General information
- Sport: Soccer
- Date: December 15, 2022
- Time: 3:00 PM ET
- Network: YouTube

Overview
- 16 total selections in 2 rounds
- League: Canadian Premier League
- Teams: 8
- First selection: Anthony White, Vancouver FC

= 2023 CPL–U Sports Draft =

Fifth annual Canadian Premier League sports draft

The 2023 CPL–U Sports Draft was the fifth annual CPL–U Sports Draft.

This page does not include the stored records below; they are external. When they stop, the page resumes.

-- ==== Sys2Proof/Machine/Num.lean ====
section
/-! DEFINITION. Number formats, rounding and the Long Accumulator (03): exact values, conversions, binary32 arithmetic, window sums. -/

namespace Sys2Proof.Machine

open Sys2Proof

/-- A floating-point format (R51): exponent bits are implied by the others. The FP6 and FP4 formats have neither infinity nor NaN. -/
structure Fmt where
  width : Nat
  man : Nat                  -- mantissa bits
  bias : Nat
  maxCode : Nat              -- code of the largest finite value
  infCode : Option Nat
  nanCode : Nat              -- canonical NaN
  deriving DecidableEq, Repr

def fmtB32 : Fmt := ⟨32, 23, 127, 0x7F7FFFFF, some 0x7F800000, 0x7FC00000⟩
def fmtB16 : Fmt := ⟨16, 10, 15, 0x7BFF, some 0x7C00, 0x7E00⟩
def fmtBf16 : Fmt := ⟨16, 7, 127, 0x7F7F, some 0x7F80, 0x7FC0⟩
def fmtE4M3 : Fmt := ⟨8, 3, 7, 0x7E, none, 0x7F⟩
def fmtE5M2 : Fmt := ⟨8, 2, 15, 0x7B, some 0x7C, 0x7E⟩
def fmtE2M3 : Fmt := ⟨6, 3, 1, 0x1F, none, 0⟩
def fmtE3M2 : Fmt := ⟨6, 2, 3, 0x1F, none, 0⟩
def fmtE2M1 : Fmt := ⟨4, 1, 1, 0x7, none, 0⟩

/-- The value of a code. -/
def Fmt.value (f : Fmt) (c : Nat) : FV :=
  let neg := c / 2 ^ (f.width - 1) % 2 == 1
  let a := c % 2 ^ (f.width - 1)
  if f.maxCode < a then (if f.infCode = some a then .inf neg else .nan)
  else
    let x := a / 2 ^ f.man
    if x = 0 then .fin neg a (1 - f.bias - f.man) else .fin neg (a % 2 ^ f.man + 2 ^ f.man) ((x : Int) - f.bias - f.man)

/-- An integer as a value. -/
def FV.ofInt (n : Int) : FV := .fin (n < 0) n.natAbs 0

/-- A power of two. -/
def FV.pow2 (e : Int) : FV := .fin false 1 e

/-! ### Exact arithmetic -/

def FV.isZero : FV → Bool
  | .fin _ m _ => m == 0
  | _ => false

def FV.neg : FV → FV
  | .nan => .nan
  | .inf n => .inf (!n)
  | .fin n m e => .fin (!n) m e

/-- The exact product; an infinity times zero is a NaN. -/
def FV.mul : FV → FV → FV
  | .nan, _ => .nan
  | _, .nan => .nan
  | .inf a, .inf b => .inf (a != b)
  | .inf a, .fin b m _ => if m = 0 then .nan else .inf (a != b)
  | .fin a m _, .inf b => if m = 0 then .nan else .inf (a != b)
  | .fin a m e, .fin b n f => .fin (a != b) (m * n) (e + f)

/-- Signed magnitude of a finite value in units of 2^f, for f at most its exponent. -/
def scaled (n : Bool) (m : Nat) (e f : Int) : Int :=
  let x : Int := m * 2 ^ (e - f).toNat
  if n then -x else x

/-- The exact sum; a zero sum is positive unless both terms are negative zeros. -/
def FV.add : FV → FV → FV
  | .nan, _ => .nan
  | _, .nan => .nan
  | .inf a, .inf b => if a = b then .inf a else .nan
  | .inf a, .fin _ _ _ => .inf a
  | .fin _ _ _, .inf b => .inf b
  | .fin a m e, .fin b n f =>
    let g := min e f
    let x := scaled a m e g + scaled b n f g
    if x = 0 then .fin (a && b && m == 0 && n == 0) 0 g else .fin (x < 0) x.natAbs g

/-- Is a value less than another? NaN is less than nothing. -/
def FV.lt : FV → FV → Bool
  | .nan, _ => false
  | _, .nan => false
  | .inf a, .inf b => a && !b
  | .inf a, .fin _ _ _ => a
  | .fin _ _ _, .inf b => !b
  | .fin a m e, .fin b n f => decide (scaled a m e (min e f) < scaled b n f (min e f))

/-! ### Rounding (R63, R64) -/

/-- n / d rounded to an integer magnitude: mode 0 RNE, 1 RTZ, 2 RDN, 3 RUP, and 4 + r SR with the draw r (R65): the higher of the two
neighbours where r lies below the fraction's distance from the lower in units of 2^-32. -/
def roundInt (mode : Nat) (neg : Bool) (n d : Nat) : Nat :=
  let q := n / d
  let r := n % d
  let up := if mode = 0 then decide (d < 2 * r ∨ (2 * r = d ∧ q % 2 = 1))
    else if mode = 1 then false
    else if mode = 2 then neg && r != 0
    else if mode = 3 then !neg && r != 0
    else if neg then r != 0 && !decide (mode - 4 < (d - r) * 2 ^ 32 / d)
    else decide (mode - 4 < r * 2 ^ 32 / d)
  if up then q + 1 else q

/-- floor(log2(n / d)) for positive n and d. -/
def log2Ratio (n d : Nat) : Int :=
  let k : Int := (Nat.log2 n : Int) - Nat.log2 d
  let ge := if 0 ≤ k then decide (d * 2 ^ k.toNat ≤ n) else decide (d ≤ n * 2 ^ (-k).toNat)
  if ge then k else k - 1

/-- A sign and a code. -/
def Fmt.signed (f : Fmt) (neg : Bool) (c : Nat) : Nat := if neg then c + 2 ^ (f.width - 1) else c

/-- What a value beyond the largest finite one becomes. -/
def Fmt.overflow (f : Fmt) (sat neg : Bool) : Nat :=
  if sat then f.signed neg f.maxCode
  else match f.infCode with
    | some c => f.signed neg c
    | none => f.nanCode

/-- The code of the exact value ± n / d × 2^e, rounded once. -/
def Fmt.round (f : Fmt) (mode : Nat) (sat neg : Bool) (n d : Nat) (e : Int) : Nat :=
  if n = 0 then f.signed neg 0
  else
    let emin : Int := 1 - f.bias
    let u := max (log2Ratio n d + e) emin - f.man
    let s := e - u
    let t := if 0 ≤ s then roundInt mode neg (n * 2 ^ s.toNat) d else roundInt mode neg n (d * 2 ^ (-s).toNat)
    let c := (u - (emin - f.man)).toNat * 2 ^ f.man + t
    if f.maxCode < c then f.overflow sat neg else f.signed neg c

/-- The code of a value, rounded once. -/
def Fmt.code (f : Fmt) (mode : Nat) (sat : Bool) : FV → Nat
  | .nan => f.nanCode
  | .inf n => f.overflow sat n
  | .fin n m e => f.round mode sat n m 1 e

/-! ### Binary32 arithmetic (R70): each operation rounds once with RNE; NaN results are canonical -/

def fval (c : Nat) : FV := fmtB32.value c
def fcode (v : FV) : Nat := fmtB32.code 0 false v
def fadd (a b : Nat) : Nat := fcode ((fval a).add (fval b))
def fsub (a b : Nat) : Nat := fcode ((fval a).add (fval b).neg)
def fmul (a b : Nat) : Nat := fcode ((fval a).mul (fval b))
def ffma (a b c : Nat) : Nat := fcode (((fval a).mul (fval b)).add (fval c))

Canadian Premier League (CPL) teams selected 16 eligible U Sports soccer players to be invited to their respective preseason camps with the opportunity to earn developmental contracts for the 2023 Canadian Premier League season.

==Format==
Players could be selected if they had one to four years of U Sports eligibility remaining, were in good academic standing, were planning to return to school the following year, and completed the CPL's draft declaration form by December 9, 2022. On December 12, the CPL released the list of 199 athletes who declared for the draft. Players who were selected can sign a full professional contract or a developmental contract, which allows them to return to university for the following season, without losing their eligibility.

Teams were able to retain the rights to previously drafted players who had signed developmental contracts. Players who had their rights retained and did not enter the draft were: Kareem Sow (HFX Wanderers FC), Jacob Carlos (Valour FC), Markus Kaiser (Cavalry FC), and Luca Ricci (Pacific FC).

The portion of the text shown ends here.